It seems it should go without saying: If you have Kevin Durant and Kyrie Irving on a team, that franchise is thinking rings and banners. The Brooklyn Nets are healthy and thinking championship.
Please don’t take my word for it, here is what new Nets coach Steve Nash said in a town hall on Tuesday (hat tip Tim Bontemps of ESPN).
“We’re playing for a championship. I don’t want to say that anything less than a championship is not a success because you never know what happens in life, you never know the way the ball bounces. Fortune is a big part of winning an NBA championship. But we are playing for a championship and we’re going to build accordingly. We’re going to frame everything we do in the lens of, ‘Is this a championship characteristic?’ or ‘Is this worth championship quality?’”

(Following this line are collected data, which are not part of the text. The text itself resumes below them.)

-- ==== Sys2Proof/Laws/OnlyRelease.lean ====
section
/-! SUPPORT. `Only` of each function of Machine/Release.lean. -/
set_option Elab.async false
namespace Sys2Proof.Machine

theorem Only.askRelease {M : Nat} {a t : State} (h : Only M a t) (x1_) (m : 0x1100500000240200 &&& M = 0x1100500000240200) :
    Only M a (State.askRelease t x1_) := by
  unfold State.askRelease
  extract_lets l1 l2 l3 l4 l5
  have k6 : Only M a l3 := (Only.ite (Only.refuse h _ (sb rfl m) (fm rfl m)) h)
  try clear_value l3
  have k7 : Only M a l4 := (Only.ite (Only.refuse k6 _ (sb rfl m) (fm rfl m)) k6)
  try clear_value l4
  have k8 : Only M a l5 := (Only.post k7 _ _ (sb rfl m))
  try clear_value l5
  exact (Only.ite (Only.set_slc h _ (sb rfl m)) (Only.complete k8 _ _ _ _ (sb rfl m)))

theorem Only.execConverterRelease {M : Nat} {a t : State} (h : Only M a t) (x0_ x1_) (m : 0x1102560000240700 &&& M = 0x1102560000240700) :
    OnlyO M a (Sys2Proof.Machine.execConverterRelease x0_ x1_ t) := by
  unfold Sys2Proof.Machine.execConverterRelease
  refine OnlyO.next ?_
  exact (Only.live h (fun t1 h2 => (Only.runDesc (Only.moveTo h2 _ (sb rfl m)) _ _ _ (sb rfl m) (fun t3 t4 h5 => (Only.ite (Only.putWait h5 _ (sb rfl m)) (Only.askRelease h5 _ (sb rfl m)))))))

theorem Only.runWait {M : Nat} {a t : State} (h : Only M a t) (x1_) (m : 0x1140500020240200 &&& M = 0x1140500020240200) :
    Only M a (State.runWait t x1_) := by
  unfold State.runWait
  extract_lets l1
  split
  · exact (Only.completeAtTend (Only.set_hst h _ (sb rfl m)) _ _ _ (sb rfl m))
  · exact (Only.takeCapture h _ _ (sb rfl m))
  · exact (Only.askRelease h _ (sb rfl m))

theorem Only.takeOrders {M : Nat} {a t : State} (h : Only M a t) (m : 0x19505000202c0200 &&& M = 0x19505000202c0200) :
    Only M a (State.takeOrders t) := by
  unfold State.takeOrders
  extract_lets l1 l2
  have k3 : Only M a l1 := (Only.applySetpoints h (sb rfl m))
  try clear_value l1
  exact (Only.foldl (Only.set_hst k3 _ (sb rfl m)) fun t4 x5 h6 => (Only.runWait h6 _ (sb rfl m)))

theorem Only.execSetpointApply {M : Nat} {a t : State} (h : Only M a t) (m : 0x19505000202c0200 &&& M = 0x19505000202c0200) :
    OnlyO M a (Sys2Proof.Machine.execSetpointApply t) := by
  unfold Sys2Proof.Machine.execSetpointApply
  refine OnlyO.next ?_
  exact (Only.live h (fun t1 h2 => (Only.ite (Only.takeOrders h2 (sb rfl m)) h2)))

theorem Only.carryRelease {M : Nat} {a t : State} (h : Only M a t) (m : 0x194e500120100200 &&& M = 0x194e500120100200) :
    Only M a (State.carryRelease t) := by
  unfold State.carryRelease
  extract_lets l1 l2 l3 l4 l5 l6 l7 l8 l9
  have k10 : Only M a l3 := (Only.wr (Only.wr h _ _ (sb rfl m) (fm rfl m)) _ _ (sb rfl m) (fm rfl m))
  try clear_value l3
  have k11 : Only M a l5 := (Only.set_slc k10 _ (sb rfl m))
  try clear_value l5
  have k12 : Only M a l6 := (Only.ite (Only.emit k11 _ (sb rfl m)) k11)
  try clear_value l6
  have k13 : Only M a l7 := (Only.mapCells k12 _ (sb rfl m))
  try clear_value l7
  have k14 : Only M a l8 := (Only.set_law_lawC k13 _ (sb rfl m) _ (sb rfl m))
  try clear_value l8
  have k15 : Only M a l9 := (Only.ite (Only.wr k14 _ _ (sb rfl m) (fm rfl m)) k14)
  try clear_value l9
  exact (Only.ite h (Only.breakerWatch (Only.foldl k15 fun t16 x17 h18 => (Only.complete h18 _ _ _ _ (sb rfl m))) (sb rfl m)))

end Sys2Proof.Machine
end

Brooklyn is one of the championship favorites and has good odds to come out of the East, but there are a lot of questions for Nash, his players, and the franchise still to answer. First, what will the roster look like? Will the Nets’ re-sign Joe Harris? Will Brooklyn make a trade for a third star (such as Victor Oladipo)?
Beyond that, how healthy are Durant and Irving, and are they back to their elite levels of play? How will the role players adapt to having those two stars in the mix for what had been a selfless, sum-is-greater-than-the-parts team? Can Steve Nash coach?

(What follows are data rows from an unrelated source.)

-- ==== Sys2Proof/Laws/OnlyTick.lean ====
section
/-! SUPPORT. `Only` of each function of Machine/Tick.lean. -/
set_option Elab.async false
namespace Sys2Proof.Machine

theorem Only.atDeadline {M : Nat} {a t : State} (h : Only M a t) (x1_ x2_) (g2 : ∀ u, Only M a u → Only M a (x2_ u)) (m : 0x20000000000 &&& M = 0x20000000000) :
    Only M a (State.atDeadline t x1_ x2_) := by
  unfold State.atDeadline
  extract_lets l1 l2
  have k3 : Only M a l1 := (g2 _ h)
  try clear_value l1
  exact (Only.ite (Only.set_tm k3 _ (sb rfl m)) h)

theorem Only.stageUsed {M : Nat} {a t : State} (h : Only M a t) (x1_ x2_ x3_) (m : 0x20000000000 &&& M = 0x20000000000) :
    Only M a (State.stageUsed t x1_ x2_ x3_) := by
  unfold State.stageUsed
  extract_lets l1 l2
  exact (Only.set_tm h _ (sb rfl m))

theorem Only.stageLate {M : Nat} {a t : State} (h : Only M a t) (x1_) (m : 0x2e220000100008 &&& M = 0x2e220000100008) :
    Only M a (State.stageLate t x1_) := by
  unfold State.stageLate
  exact (Only.ite h (Only.dropPlan (Only.overrun h _ (sb rfl m)) (sb rfl m)))

theorem Only.takeCommand {M : Nat} {a t : State} (h : Only M a t) (x1_) (m : 0x2000000000000 &&& M = 0x2000000000000) :
    Only M a (State.takeCommand t x1_) := by
  unfold State.takeCommand
  extract_lets l1 l2 l3
  exact (Only.updCell h _ _ (sb rfl m))

theorem Only.takeBlocks {M : Nat} {a t : State} (h : Only M a t) (m : 0x2400000000000 &&& M = 0x2400000000000) :
    Only M a (State.takeBlocks t) := by
  unfold State.takeBlocks
  extract_lets l1 l2 l3
  have k4 : Only M a l2 := (Only.blockPhases h _ (sb rfl m))
  try clear_value l2
  exact (Only.ite h (Only.set_slc k4 _ (sb rfl m)))

theorem Only.applyDue {M : Nat} {a t : State} (h : Only M a t) (m : 0x11cc1010007d0200 &&& M = 0x11cc1010007d0200) :
    Only M a (State.applyDue t) := by
  unfold State.applyDue
  extract_lets l1
  have k2 : Only M a l1 := (Only.calApply (Only.portApply (Only.mirApply (Only.frtApply (Only.ctlApply (Only.hgsApply h (sb rfl m)) (sb rfl m)) (sb rfl m)) (sb rfl m)) (sb rfl m)) (sb rfl m))
  try clear_value l1
  exact (Only.trimAll (Only.activateAll (Only.activateAll k2 _ (fms rfl m)) _ (fms rfl m)) (sb rfl m))

theorem Only.beginTick {M : Nat} {a t : State} (h : Only M a t) (m : 0x1def7311b47ff608 &&& M = 0x1def7311b47ff608) :
    Only M a (State.beginTick t) := by
  unfold State.beginTick
  extract_lets l1 l2 l3 l4 l5 l6 l7 l8 l9
  have k13 : Only M a l2 := (Only.foldl h fun t10 x11 h12 => (Only.ite (Only.takeCommand h12 _ (sb rfl m)) h12))
  try clear_value l2
  have k14 : Only M a l6 := (Only.set_tm_tri_sched k13 _ (sb rfl m) _ (sb rfl m) _ (sb rfl m))
  try clear_value l6
  have k15 : Only M a l7 := (Only.rejoinStep (Only.shedClamp (Only.periodApply (Only.applyDue (Only.takeBlocks k14 (sb rfl m)) (sb rfl m)) (sb rfl m)) (sb rfl m)) (sb rfl m))
  try clear_value l7
  have k16 : Only M a l8 := (Only.serviceDue k15 (sb rfl m))
  try clear_value l8
  have k20 : Only M a l9 := (Only.foldl k16 fun t17 x18 h19 => (Only.rampTick (Only.stepTick h19 _ (sb rfl m)) _ (sb rfl m)))
  try clear_value l9
  exact (Only.openWindows (Only.periodStart (Only.joinCounts (Only.phaseCounts k20 (sb rfl m)) (sb rfl m)) _ (sb rfl m)) _ (sb rfl m))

Nash said he’s not exactly sure what this team will look like on the court, but he is flexible to what that will ultimately look like.

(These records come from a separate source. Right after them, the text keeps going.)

-- ==== Sys2Proof/Laws/State.lean ====
section
/-! SUPPORT. What the shared operations read and leave: a field read after a write, and for each named operation the fields
and the parts of State that it leaves as they were. -/
set_option Elab.async false
namespace Sys2Proof.Machine

/-- A field whose registers lie in blocks that the mask `M` does not name. -/
def fr (M : Nat) (f : Fld) : Bool :=
  decide (f.base / 65536 < 41) && !M.testBit (f.base / 65536) && decide (f.base % 65536 + 4 * f.count ≤ 0x8000 ∧ f.lo < 32)

theorem Only.rdi {M : Nat} {a t : State} (h : Only M a t) (f : Fld) (i : Nat) (hf : fr M f = true) : t.rdi f i = a.rdi f i := by
  simp only [fr, Bool.and_eq_true, Bool.not_eq_true', decide_eq_true_eq] at hf
  unfold State.rdi; split
  · next hi =>
    have hk : f.key i / 32 / 65536 = f.base / 65536 := by unfold Fld.key; omega
    exact h.regs _ (by omega) (by rw [hk]; exact hf.1.2)
  · rfl

theorem Only.rd {M : Nat} {a t : State} (h : Only M a t) (f : Fld) (hf : fr M f = true) : t.rd f = a.rd f := h.rdi f 0 hf

theorem Only.bit {M : Nat} {a t : State} (h : Only M a t) (f : Fld) (hf : fr M f = true) : t.bit f = a.bit f := by
  unfold State.bit; rw [h.rd f hf]

namespace State
variable (s : State)

theorem rd_def (f : Fld) : s.rd f = s.rdi f 0 := rfl
theorem wr_def (f : Fld) (v : Nat) : s.wr f v = s.wri f 0 v := rfl

/-- A read after a write of the same entry gives the value, cut to the field's width. -/
theorem rdi_wri_self {f : Fld} {i : Nat} (v : Nat) (h : i < f.count) : (s.wri f i v).rdi f i = v % 2 ^ f.w := by
  simp only [wri, rdi, h, if_true]; exact tget_tput_self _ _ _ _

/-- A write leaves the other entries of its field. -/
theorem rdi_wri_entry {f : Fld} {i j : Nat} (v : Nat) (h : i ≠ j) : (s.wri f i v).rdi f j = s.rdi f j := by
  unfold wri; split
  · unfold rdi; split
    · exact tget_tput_ne _ _ _ (by unfold Fld.key; omega)
    · rfl
  · rfl

/-- A write leaves every field that lies apart. -/
theorem rdi_wri_apart {f g : Fld} (i j v : Nat) (h : apart f g = true) : (s.wri f i v).rdi g j = s.rdi g j := by
  simp only [apart, Bool.and_eq_true, Bool.or_eq_true, decide_eq_true_eq] at h
  unfold wri; split
  · unfold rdi; split
    · exact tget_tput_ne _ _ _ (by unfold Fld.key; omega)
    · rfl
  · rfl

theorem rd_wr_self {f : Fld} (v : Nat) (h : 0 < f.count) : (s.wr f v).rd f = v % 2 ^ f.w := s.rdi_wri_self v h
theorem rd_wr_apart {f g : Fld} (v : Nat) (h : apart f g = true) : (s.wr f v).rd g = s.rd g := s.rdi_wri_apart 0 0 v h

theorem cell_setCell_self (c : Nat) (x : Cell) : (s.setCell c x).cell c = x := tget_tput_self _ _ _ _
theorem cell_setCell_ne {c d : Nat} (x : Cell) (h : c ≠ d) : (s.setCell c x).cell d = s.cell d := tget_tput_ne _ _ _ h
theorem cell_updCell_self (c : Nat) (g : Cell → Cell) : (s.updCell c g).cell c = g (s.cell c) := tget_tput_self _ _ _ _
theorem cell_updCell_ne {c d : Nat} (g : Cell → Cell) (h : c ≠ d) : (s.updCell c g).cell d = s.cell d := tget_tput_ne _ _ _ h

“It’s all sort of to be determined, and I definitely don’t wanna come in with too many hard-and-fast concepts and designs. I’d much rather come in with principles with ideas that allow our players to collaborate with us and allow their personalities and the dynamic between them and the chemistry to have a role in how it evolves. People talk about the Phoenix teams I played on, and this sort of revolutionary tone of how it impacted the game, but the truth be told, Mike D’Antoni’s brilliance in much of that was he allowed it to evolve instead of getting in the way.”
Nash will try and stay out of the way, but will that be enough to get Brooklyn a championship?